• **WORK TO COMPLETE**: Take every line in the entries that includes the word "than" and copy it.

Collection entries
——————————
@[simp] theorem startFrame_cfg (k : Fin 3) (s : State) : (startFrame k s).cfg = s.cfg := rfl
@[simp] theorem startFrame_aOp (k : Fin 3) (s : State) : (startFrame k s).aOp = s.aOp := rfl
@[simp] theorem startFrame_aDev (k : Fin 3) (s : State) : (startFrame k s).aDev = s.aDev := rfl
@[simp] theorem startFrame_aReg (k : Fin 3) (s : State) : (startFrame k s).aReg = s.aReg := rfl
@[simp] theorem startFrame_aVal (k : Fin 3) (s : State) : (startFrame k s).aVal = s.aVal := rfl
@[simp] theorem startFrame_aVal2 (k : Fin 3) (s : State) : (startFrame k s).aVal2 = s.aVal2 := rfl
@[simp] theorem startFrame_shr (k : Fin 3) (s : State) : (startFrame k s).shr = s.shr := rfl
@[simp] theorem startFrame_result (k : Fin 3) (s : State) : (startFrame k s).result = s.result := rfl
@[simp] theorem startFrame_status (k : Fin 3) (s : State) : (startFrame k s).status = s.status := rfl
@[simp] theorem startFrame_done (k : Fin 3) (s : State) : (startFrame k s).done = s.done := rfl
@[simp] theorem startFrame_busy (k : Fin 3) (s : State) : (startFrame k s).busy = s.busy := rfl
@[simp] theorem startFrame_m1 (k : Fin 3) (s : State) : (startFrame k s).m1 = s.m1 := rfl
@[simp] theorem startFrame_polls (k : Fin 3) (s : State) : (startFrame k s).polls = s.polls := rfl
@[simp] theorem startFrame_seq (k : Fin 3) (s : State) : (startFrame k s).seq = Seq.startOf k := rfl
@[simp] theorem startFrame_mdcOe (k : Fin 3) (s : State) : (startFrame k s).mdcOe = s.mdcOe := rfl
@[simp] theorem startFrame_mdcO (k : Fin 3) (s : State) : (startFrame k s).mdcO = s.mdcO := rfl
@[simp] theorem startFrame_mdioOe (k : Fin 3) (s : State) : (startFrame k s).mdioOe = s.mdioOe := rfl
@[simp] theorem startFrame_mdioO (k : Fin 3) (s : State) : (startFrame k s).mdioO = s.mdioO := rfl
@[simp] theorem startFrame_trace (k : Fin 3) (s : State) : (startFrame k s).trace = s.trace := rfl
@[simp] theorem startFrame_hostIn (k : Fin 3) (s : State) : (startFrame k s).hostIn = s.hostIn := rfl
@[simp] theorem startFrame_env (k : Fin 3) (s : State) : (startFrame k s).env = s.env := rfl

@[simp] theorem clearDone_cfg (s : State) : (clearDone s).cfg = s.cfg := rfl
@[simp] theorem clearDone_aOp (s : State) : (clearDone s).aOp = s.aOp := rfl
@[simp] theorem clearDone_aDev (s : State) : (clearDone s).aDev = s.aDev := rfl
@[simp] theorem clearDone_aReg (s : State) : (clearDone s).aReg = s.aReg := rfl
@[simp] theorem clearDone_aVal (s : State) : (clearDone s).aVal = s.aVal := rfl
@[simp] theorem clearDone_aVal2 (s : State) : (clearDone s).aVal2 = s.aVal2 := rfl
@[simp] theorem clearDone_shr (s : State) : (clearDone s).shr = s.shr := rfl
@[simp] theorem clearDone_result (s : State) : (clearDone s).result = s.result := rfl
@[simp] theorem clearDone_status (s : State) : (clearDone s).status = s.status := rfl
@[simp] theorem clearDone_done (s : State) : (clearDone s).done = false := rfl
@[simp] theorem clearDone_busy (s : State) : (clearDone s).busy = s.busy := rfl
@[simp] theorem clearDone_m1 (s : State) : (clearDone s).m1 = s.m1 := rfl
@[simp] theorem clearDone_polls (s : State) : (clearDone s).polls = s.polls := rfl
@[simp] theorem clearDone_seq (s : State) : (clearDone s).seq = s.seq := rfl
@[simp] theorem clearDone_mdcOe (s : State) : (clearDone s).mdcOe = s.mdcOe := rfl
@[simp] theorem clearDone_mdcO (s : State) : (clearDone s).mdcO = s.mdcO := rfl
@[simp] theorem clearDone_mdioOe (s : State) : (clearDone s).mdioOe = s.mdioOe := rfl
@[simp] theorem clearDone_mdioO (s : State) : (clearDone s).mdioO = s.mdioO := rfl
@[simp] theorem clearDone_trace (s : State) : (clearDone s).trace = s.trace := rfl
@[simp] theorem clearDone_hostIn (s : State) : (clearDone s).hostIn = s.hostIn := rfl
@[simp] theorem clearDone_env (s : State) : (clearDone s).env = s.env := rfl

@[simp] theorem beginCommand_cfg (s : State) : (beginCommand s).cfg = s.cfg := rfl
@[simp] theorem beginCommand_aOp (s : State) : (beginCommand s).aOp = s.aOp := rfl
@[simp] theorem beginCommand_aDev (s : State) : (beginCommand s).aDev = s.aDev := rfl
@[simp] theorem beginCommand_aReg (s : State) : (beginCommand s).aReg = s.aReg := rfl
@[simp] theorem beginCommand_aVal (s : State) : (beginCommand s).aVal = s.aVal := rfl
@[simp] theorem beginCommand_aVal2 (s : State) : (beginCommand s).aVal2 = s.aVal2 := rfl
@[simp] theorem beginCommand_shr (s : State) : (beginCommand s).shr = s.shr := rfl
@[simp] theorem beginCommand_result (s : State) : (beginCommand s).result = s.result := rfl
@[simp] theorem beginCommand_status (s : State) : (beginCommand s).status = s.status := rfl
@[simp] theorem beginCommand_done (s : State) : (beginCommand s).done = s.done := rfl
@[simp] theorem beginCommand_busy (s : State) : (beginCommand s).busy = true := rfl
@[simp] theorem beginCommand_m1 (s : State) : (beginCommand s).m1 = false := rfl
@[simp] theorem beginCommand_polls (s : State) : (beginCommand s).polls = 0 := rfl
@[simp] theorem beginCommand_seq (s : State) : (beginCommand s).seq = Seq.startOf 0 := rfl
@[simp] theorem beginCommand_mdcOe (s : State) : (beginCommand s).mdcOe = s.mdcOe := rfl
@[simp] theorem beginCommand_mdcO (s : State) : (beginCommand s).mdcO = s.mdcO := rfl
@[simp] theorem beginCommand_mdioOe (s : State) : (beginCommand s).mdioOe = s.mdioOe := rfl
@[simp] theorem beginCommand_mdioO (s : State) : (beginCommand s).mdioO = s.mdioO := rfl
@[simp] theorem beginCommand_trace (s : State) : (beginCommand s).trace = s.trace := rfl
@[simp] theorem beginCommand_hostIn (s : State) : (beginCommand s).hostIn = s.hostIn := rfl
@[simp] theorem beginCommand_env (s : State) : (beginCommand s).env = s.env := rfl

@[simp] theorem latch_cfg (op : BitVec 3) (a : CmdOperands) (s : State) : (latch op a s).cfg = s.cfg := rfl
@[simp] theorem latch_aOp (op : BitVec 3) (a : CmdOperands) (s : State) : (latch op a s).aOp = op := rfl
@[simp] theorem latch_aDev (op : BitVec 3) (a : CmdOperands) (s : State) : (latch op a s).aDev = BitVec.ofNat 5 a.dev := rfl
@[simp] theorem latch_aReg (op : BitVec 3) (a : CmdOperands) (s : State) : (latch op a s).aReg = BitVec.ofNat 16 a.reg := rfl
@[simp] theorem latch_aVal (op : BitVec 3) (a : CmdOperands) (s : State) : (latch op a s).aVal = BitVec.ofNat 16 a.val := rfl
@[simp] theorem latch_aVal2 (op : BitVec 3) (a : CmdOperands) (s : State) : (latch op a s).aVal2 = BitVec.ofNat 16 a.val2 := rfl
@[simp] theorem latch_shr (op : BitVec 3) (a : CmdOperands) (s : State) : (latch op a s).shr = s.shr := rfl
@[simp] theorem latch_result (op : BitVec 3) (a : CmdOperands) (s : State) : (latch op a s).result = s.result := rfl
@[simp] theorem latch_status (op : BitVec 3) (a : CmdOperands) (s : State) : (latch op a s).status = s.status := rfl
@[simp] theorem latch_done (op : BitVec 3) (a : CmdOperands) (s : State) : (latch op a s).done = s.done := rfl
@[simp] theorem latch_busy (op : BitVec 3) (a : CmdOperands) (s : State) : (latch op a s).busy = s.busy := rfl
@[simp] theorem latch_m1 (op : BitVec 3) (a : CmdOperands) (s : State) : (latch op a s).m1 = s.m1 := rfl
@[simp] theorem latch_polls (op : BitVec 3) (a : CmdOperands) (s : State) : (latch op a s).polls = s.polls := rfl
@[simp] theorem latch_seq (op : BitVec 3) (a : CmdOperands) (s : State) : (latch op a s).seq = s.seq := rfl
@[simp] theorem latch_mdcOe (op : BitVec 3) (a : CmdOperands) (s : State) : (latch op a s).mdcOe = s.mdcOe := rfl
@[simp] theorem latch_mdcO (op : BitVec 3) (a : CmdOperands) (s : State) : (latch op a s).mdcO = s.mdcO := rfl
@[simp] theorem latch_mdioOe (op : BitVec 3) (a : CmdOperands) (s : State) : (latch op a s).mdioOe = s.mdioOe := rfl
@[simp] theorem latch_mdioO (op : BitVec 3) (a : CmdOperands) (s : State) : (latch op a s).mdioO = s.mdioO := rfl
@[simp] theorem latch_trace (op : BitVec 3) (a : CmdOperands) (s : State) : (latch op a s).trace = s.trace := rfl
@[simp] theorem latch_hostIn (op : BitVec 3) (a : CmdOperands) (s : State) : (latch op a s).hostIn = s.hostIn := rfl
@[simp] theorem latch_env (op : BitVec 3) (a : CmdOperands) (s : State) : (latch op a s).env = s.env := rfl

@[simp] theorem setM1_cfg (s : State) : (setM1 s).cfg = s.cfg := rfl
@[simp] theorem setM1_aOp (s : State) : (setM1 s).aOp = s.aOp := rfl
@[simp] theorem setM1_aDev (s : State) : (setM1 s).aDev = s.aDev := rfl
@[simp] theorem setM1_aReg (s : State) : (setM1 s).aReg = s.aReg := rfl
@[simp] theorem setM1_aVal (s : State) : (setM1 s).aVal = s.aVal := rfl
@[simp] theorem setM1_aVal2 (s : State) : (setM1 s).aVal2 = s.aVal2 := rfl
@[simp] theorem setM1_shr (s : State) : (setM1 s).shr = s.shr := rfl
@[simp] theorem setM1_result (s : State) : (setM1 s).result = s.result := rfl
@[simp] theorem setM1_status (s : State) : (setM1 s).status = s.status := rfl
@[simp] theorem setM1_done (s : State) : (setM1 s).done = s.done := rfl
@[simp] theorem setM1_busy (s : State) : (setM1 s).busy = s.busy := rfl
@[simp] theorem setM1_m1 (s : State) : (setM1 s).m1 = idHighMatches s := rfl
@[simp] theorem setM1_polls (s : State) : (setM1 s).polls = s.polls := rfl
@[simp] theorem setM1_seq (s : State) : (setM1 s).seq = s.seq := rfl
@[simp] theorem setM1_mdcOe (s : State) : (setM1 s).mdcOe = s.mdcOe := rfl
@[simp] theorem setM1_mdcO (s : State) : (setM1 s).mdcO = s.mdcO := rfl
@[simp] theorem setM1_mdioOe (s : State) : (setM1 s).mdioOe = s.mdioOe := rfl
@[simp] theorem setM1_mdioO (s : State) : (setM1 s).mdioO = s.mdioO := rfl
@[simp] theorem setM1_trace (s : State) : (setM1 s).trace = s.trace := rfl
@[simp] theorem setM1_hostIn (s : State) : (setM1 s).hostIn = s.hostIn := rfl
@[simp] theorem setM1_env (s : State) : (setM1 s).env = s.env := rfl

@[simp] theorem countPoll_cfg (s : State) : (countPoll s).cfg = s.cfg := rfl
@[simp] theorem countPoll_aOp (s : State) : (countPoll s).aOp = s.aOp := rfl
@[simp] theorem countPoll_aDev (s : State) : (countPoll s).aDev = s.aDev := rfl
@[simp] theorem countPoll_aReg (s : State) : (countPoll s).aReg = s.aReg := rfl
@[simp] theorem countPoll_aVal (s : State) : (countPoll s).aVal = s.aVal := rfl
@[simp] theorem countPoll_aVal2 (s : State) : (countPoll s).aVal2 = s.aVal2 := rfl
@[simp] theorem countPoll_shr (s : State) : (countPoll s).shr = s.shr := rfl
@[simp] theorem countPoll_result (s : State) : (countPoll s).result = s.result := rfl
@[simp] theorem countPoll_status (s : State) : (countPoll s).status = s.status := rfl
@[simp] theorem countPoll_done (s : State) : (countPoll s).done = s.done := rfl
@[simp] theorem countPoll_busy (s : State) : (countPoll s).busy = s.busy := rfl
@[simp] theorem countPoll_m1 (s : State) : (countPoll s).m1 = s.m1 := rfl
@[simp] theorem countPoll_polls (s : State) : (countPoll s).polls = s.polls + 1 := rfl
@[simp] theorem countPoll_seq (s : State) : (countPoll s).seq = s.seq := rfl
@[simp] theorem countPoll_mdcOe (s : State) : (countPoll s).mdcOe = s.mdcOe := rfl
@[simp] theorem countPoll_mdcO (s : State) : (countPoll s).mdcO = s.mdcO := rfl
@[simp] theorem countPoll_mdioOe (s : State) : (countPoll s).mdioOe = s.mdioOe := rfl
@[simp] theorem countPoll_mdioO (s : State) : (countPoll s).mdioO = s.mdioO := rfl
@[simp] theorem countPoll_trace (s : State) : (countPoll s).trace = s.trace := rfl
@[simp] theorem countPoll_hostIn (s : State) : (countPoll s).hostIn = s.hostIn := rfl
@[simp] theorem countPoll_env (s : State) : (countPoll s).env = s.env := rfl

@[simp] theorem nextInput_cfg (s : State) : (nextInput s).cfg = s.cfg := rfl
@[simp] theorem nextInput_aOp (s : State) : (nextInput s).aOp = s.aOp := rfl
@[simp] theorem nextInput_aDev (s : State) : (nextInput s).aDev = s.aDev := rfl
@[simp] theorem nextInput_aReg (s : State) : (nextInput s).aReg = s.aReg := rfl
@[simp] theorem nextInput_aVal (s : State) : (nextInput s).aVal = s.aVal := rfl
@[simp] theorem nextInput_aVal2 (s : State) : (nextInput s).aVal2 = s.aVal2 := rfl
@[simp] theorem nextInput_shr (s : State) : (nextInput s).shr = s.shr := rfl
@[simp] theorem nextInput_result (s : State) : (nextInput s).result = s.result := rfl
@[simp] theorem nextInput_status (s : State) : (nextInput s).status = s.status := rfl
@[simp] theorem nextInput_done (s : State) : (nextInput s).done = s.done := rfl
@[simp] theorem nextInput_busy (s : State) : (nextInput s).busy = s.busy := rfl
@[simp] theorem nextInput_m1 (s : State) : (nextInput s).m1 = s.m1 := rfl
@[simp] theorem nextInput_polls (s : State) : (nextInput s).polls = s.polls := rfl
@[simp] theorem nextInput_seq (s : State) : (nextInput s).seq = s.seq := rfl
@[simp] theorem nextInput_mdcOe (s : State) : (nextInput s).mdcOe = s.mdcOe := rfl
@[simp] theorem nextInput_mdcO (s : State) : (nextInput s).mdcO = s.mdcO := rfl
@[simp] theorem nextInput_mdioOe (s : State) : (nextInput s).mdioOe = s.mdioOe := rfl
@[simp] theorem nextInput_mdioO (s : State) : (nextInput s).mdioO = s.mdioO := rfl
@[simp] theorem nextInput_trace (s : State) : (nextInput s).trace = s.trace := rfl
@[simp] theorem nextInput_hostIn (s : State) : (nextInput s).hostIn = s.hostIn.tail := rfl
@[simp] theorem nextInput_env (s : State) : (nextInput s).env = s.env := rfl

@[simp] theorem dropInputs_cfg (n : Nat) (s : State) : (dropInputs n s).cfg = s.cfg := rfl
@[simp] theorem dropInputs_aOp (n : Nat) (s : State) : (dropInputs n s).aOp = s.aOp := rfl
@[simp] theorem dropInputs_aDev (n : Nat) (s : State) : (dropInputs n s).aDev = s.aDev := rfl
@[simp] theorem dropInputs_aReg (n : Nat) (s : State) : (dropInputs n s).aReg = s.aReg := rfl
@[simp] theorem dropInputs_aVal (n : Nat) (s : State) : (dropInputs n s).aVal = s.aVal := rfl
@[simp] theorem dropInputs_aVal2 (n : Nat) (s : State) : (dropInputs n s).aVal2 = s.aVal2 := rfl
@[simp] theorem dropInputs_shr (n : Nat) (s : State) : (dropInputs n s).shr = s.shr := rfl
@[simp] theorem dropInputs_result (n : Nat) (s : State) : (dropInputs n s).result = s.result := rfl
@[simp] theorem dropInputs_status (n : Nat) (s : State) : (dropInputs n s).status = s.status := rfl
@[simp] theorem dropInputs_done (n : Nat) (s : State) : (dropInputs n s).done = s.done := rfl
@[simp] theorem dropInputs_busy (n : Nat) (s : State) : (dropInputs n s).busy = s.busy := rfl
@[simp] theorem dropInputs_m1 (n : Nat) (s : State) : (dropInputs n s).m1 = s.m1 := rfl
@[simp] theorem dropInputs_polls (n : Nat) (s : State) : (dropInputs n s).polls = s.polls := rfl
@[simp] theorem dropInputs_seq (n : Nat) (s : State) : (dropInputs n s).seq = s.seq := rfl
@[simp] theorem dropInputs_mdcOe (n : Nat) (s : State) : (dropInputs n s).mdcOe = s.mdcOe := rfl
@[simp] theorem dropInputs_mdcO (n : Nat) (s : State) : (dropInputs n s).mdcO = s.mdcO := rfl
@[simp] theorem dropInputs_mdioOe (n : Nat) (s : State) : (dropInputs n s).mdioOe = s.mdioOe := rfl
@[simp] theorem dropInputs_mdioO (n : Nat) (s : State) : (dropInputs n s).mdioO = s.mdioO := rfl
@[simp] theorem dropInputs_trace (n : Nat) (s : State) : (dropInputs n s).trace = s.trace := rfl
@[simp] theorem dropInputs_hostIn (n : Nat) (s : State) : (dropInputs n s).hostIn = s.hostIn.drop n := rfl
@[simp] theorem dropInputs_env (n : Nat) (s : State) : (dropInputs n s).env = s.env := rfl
——————————
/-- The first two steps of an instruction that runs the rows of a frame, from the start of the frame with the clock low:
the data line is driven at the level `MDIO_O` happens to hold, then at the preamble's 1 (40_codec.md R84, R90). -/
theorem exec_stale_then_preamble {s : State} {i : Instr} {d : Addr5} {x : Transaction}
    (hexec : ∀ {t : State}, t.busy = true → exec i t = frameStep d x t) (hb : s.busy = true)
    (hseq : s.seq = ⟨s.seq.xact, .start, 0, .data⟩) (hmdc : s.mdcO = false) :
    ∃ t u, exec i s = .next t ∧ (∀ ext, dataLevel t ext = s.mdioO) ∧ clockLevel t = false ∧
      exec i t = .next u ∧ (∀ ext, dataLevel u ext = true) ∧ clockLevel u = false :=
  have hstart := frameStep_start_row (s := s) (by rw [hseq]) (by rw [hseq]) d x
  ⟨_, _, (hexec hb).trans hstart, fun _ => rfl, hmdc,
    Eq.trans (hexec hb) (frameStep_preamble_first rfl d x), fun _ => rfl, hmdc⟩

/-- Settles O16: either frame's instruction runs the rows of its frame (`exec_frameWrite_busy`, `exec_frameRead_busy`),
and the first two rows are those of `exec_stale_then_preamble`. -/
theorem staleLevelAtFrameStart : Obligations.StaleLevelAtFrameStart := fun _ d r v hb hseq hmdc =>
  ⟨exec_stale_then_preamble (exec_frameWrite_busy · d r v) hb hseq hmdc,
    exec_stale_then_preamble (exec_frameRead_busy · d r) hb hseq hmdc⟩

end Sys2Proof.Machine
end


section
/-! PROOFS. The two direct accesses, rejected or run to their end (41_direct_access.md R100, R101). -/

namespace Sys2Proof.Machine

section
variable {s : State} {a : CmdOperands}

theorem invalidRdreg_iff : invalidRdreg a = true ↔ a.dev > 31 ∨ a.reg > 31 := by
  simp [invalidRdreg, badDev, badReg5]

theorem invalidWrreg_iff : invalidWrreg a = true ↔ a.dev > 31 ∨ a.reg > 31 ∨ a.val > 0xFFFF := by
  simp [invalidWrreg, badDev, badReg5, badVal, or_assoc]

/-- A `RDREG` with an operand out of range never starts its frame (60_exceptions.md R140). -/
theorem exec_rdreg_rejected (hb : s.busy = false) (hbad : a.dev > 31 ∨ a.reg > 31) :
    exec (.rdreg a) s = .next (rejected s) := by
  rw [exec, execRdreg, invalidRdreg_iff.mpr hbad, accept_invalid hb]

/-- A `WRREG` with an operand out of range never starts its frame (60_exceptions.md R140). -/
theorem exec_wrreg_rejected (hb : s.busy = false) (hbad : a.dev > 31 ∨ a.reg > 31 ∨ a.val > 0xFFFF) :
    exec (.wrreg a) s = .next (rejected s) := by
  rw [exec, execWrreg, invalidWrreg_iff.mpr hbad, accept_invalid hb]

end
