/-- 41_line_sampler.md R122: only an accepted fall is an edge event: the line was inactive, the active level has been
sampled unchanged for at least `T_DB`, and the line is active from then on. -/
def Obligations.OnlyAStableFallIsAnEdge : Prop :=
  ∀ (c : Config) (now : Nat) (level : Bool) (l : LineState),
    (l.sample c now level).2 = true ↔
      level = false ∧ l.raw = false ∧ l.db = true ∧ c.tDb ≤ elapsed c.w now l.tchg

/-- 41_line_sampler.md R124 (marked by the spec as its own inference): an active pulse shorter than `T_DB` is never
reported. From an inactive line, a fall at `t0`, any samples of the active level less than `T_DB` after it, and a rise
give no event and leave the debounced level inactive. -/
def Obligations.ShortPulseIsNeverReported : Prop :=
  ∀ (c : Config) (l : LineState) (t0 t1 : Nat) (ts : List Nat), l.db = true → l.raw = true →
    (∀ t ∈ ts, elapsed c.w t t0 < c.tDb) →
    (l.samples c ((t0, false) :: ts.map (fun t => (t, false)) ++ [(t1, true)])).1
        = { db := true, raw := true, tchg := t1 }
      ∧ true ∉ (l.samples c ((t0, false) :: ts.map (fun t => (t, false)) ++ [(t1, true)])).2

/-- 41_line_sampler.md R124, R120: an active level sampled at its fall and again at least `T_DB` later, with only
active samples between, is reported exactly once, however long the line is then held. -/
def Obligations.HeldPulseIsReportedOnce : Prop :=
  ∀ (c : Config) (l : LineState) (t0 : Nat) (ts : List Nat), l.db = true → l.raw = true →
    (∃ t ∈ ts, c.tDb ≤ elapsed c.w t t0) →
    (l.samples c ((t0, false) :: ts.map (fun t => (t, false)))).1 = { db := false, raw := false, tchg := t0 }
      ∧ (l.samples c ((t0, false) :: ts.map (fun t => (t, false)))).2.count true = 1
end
——————————
• **RESULT OF THE TASK**:
/-- 41_line_sampler.md R124 (marked by the spec as its own inference): an active pulse shorter than `T_DB` is never
reported. From an inactive line, a fall at `t0`, any samples of the active level less than `T_DB` after it, and a rise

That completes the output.